La seconde possibilité s’appuie cette fois sur une amélioration de la surveillance multilatérale et sur un
accès la liquidité plus facile en temps de crises ; C’est l’approche privilégiée par les organisations
internationales (FMI), les Etats-Unis et l’Europe . Elle nécessite de faire évoluer le FMI ; aujourd’hui
les Etats-Unis sont toujours le seul pays avec une capacité à bloquer les décisions du FMI ; les pays
émergents ne sont quasi pas représentés (la Chine a le même poids que la Belgique). cette évolution du
FMI est d’autant plus une nécessité que l’on constate la mise en place d’initiatives asiatiques qui
consistant à développer régionalement des FMI bis sous influence chinoise.

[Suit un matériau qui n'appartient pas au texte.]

theorem execUpstreamFrameEnd_keeps {R : Nat} {s₀ : State} {s : State} (t k : Nat) (samples : List Nat)
    (hR : 0x6000000000000010164000000180001102006030000000000000000000032012c10000083043001 ||| R = R)
    (hk : Keeps R s₀ s) : ResultKeeps R s₀ (execUpstreamFrameEnd t k samples s) := by
  unfold execUpstreamFrameEnd
  extract_lets v0 v1
  have hv1 : Keeps R s₀ v1 := by
    unfold v1
    with_reducible
      repeat' first
        | assumption | exact sub_trans (by decide +kernel) hR | apply State.modSet_keeps | apply State.judgeTree_keeps | apply State.losFrameEnd_keeps
        | apply State.circuitsFrameEnd_keeps | apply State.sendCircuits_keeps | apply State.restartIndex_keeps | apply State.noteResidual_keeps
        | apply ResultKeeps.next | split | intro _ | dsimp only
  try dsimp only
  with_reducible
    repeat' first
      | assumption | exact sub_trans (by decide +kernel) hR | apply State.modSet_keeps | apply State.judgeTree_keeps | apply State.losFrameEnd_keeps
      | apply State.circuitsFrameEnd_keeps | apply State.sendCircuits_keeps | apply State.restartIndex_keeps | apply State.noteResidual_keeps
      | apply ResultKeeps.next | split | intro _ | dsimp only

end Sys2Proof.Machine
end

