-- ==== Sys2Proof/Laws/KeepsStep.lean ====
section
/-!
SUPPORT. What exec keeps, command by command: the set of what it may change, and that `mayChange` names all of it.
-/

namespace Sys2Proof.Machine

set_option Elab.async false
set_option linter.all false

La troisième possibilité a pour point de départ le paradoxe de Triffin adapté à la période
contemporaine : la capacité des Etats-Unis à fournir la liquidité mondiale va se heurter
progressivement aux besoins de l’économie mondiale (croissance des émergents) = on va donc
naturellement assister à une pénurie de dollars. En effet, pour que du dollar circule dans le monde et
assure son rôle de monnaie internationale, il faut que les Etats-Unis émettent des titres libellés en
dollar ; conséquence : l’émission de dette américaine (dette publique ou privée) détenue par des nonrésidents doit augmenter. Or, on peut penser que la capacité d’émission de dette américaine va peu à
peu être insuffisante par rapport aux besoins de l’économie mondiale, pour réaliser des échanges
commerciaux et de capitaux. Les AE vont donc chercher des solutions alternatives à cette situation de
« pénurie » mondiale de dollars. On parle de dilemme de Triffin parce que, finalement, soit les USA
sont capables d’émettre beaucoup de dollars, mais cela se fait au prix d’un endettement extérieur
croissant qui risque de devenir insoutenable ; soit les USA limitent l’émission de dette et donc de
dollar, mais à ce moment là la pénurie de dollar conduit ceux qui en ont besoin à trouver des solutions
alternatives.
Cette « pénurie » de dollar peut par ailleurs advenir à un moment de régionalisation des échanges. Or,
c’est bien ce que l’on observe depuis 2008/2010 : l’intégration mondiale a tendance à reculer au profit
d’une intégration régionale plus forte (Amérique du nord, Europe, Asie).
On assisterait donc dans un futur proche à un double mouvement : régionalisation + pénurie de dollars.
La conséquence de l’émergence de ce monde multipolaire est le développement de monnaies
concurrentes : en l’occurrence, l’euro et le yuan. Comme l’économie se régionalise, chaque région va
posséder sa devise clé.
Mais la question que l’on peut se poser est de savoir si un monde multipolaire avec 3 devises clés est
plus stable que le SMI actuel ? On peut facilement répondre négativement à cette question, car on
trouvera dans cette nouvelle configuration des problèmes tels que les guerres des monnaies, les sudden
stop, les déséquilibres financiers durables … bef, tout ce qui pose déjà problème au SMI aujourd’hui.
C’est pourquoi, un SMI fonctionnel ne peut faire l’économie d’une réforme.
La solution « optimale » préconisée par certains économistes (Aglietta, Mistral, rapport du Cepii et du
CAE) consiste à adopter une monnaie internationale qui ne soit pas une devise nationale. Cette idée
défendue en 1944 par Keynes (le bancor), dans un contexte de contrôle des mouvements de capitaux,
pourrait être relancée aujourd’hui dans un contexte de globalisation financière à partir de l’utilisation
des DTS (reprendre les éléments de cous que j’ai donné à ce sujet) émis par le FMI et qui permettrait
à ce dernier de jouer le rôle de PDR aux Etats touchés par des crises des BP.